> [Assigned task] Reproduce the entries below exactly, but only from the line containing "let s := if" to the line containing "R379, R380). -/", inclusive.
"""
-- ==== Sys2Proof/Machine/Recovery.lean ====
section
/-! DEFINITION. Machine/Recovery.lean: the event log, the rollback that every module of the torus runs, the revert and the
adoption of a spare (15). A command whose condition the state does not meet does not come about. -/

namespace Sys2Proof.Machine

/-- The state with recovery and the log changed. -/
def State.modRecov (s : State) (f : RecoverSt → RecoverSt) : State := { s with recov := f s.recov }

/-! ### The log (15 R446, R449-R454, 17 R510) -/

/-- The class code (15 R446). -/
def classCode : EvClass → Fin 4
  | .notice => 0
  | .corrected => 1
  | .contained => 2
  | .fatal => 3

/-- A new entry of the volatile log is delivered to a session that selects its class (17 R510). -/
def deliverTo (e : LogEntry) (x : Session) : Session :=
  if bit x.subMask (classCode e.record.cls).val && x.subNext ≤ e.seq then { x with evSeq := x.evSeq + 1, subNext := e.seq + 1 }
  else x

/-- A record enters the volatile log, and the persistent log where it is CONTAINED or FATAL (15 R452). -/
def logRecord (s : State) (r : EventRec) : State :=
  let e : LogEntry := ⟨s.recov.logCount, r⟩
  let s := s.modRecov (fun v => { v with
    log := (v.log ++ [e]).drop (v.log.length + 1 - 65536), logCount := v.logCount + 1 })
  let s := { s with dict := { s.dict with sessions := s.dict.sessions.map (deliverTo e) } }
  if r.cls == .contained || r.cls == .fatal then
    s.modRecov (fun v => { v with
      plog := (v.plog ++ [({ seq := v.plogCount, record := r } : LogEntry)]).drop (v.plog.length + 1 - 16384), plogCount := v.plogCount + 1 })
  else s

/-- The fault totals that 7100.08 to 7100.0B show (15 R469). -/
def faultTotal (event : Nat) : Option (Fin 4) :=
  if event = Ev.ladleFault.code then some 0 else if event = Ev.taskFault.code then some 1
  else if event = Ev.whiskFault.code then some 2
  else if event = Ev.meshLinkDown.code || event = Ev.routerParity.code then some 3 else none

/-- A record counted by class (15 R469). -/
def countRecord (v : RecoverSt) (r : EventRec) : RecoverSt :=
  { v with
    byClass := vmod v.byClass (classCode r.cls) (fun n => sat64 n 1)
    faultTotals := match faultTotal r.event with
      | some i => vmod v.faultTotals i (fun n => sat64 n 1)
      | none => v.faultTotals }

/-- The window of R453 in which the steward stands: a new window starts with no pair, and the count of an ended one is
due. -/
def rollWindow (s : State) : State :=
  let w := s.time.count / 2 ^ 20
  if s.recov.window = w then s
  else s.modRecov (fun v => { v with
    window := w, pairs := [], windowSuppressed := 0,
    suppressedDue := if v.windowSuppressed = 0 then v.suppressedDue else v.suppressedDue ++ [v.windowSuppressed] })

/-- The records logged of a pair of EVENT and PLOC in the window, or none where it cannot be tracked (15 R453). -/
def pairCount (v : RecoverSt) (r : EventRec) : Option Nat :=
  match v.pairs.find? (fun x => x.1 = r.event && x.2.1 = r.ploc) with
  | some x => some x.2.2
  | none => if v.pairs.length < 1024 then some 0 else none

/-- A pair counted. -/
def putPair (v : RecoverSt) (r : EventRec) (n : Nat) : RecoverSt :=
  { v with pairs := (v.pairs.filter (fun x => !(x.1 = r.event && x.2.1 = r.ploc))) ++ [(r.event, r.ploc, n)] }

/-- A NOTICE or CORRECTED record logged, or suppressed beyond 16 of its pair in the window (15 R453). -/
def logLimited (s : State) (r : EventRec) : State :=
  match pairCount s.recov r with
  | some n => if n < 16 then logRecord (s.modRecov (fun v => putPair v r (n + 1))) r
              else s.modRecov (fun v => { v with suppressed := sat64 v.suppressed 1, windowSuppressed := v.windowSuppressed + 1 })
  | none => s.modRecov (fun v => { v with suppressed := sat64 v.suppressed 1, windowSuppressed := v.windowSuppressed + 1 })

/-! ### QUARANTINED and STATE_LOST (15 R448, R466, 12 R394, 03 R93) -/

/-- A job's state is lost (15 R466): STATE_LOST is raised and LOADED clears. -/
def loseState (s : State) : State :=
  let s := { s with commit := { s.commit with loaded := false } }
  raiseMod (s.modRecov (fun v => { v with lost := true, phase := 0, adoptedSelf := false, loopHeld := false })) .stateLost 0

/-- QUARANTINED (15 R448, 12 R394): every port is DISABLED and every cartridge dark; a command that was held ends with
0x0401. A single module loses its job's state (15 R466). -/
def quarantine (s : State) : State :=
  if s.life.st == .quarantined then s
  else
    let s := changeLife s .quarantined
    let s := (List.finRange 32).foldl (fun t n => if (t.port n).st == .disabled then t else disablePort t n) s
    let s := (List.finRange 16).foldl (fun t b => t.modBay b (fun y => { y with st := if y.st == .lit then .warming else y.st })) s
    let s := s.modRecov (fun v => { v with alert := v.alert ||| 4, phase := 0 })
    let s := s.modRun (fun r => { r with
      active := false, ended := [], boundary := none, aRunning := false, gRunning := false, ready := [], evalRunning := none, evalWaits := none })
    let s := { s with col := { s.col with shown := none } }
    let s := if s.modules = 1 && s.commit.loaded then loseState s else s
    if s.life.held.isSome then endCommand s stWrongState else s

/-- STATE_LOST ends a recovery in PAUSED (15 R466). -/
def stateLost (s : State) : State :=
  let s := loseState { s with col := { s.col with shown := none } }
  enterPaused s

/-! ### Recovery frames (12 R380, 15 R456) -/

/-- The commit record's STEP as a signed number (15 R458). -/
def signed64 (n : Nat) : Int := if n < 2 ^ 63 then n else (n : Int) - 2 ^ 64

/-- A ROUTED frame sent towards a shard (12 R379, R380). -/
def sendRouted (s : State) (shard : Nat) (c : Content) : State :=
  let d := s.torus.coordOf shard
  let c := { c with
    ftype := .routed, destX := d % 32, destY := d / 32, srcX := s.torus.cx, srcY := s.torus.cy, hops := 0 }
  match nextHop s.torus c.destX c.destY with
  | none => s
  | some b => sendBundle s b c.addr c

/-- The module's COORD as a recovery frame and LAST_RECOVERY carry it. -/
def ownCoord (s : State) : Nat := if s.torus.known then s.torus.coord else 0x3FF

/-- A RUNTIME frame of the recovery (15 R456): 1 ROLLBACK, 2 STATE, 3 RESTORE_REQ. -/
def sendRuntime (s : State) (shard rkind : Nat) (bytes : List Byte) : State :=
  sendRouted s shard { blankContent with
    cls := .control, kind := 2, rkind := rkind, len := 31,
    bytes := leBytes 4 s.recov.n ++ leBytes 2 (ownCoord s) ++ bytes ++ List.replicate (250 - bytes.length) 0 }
"""
> [Answer to the problem]
    let s := if s.modules = 1 && s.commit.loaded then loseState s else s
    if s.life.held.isSome then endCommand s stWrongState else s

/-- STATE_LOST ends a recovery in PAUSED (15 R466). -/
def stateLost (s : State) : State :=
  let s := loseState { s with col := { s.col with shown := none } }
  enterPaused s

/-! ### Recovery frames (12 R380, 15 R456) -/

/-- The commit record's STEP as a signed number (15 R458). -/
def signed64 (n : Nat) : Int := if n < 2 ^ 63 then n else (n : Int) - 2 ^ 64

/-- A ROUTED frame sent towards a shard (12 R379, R380). -/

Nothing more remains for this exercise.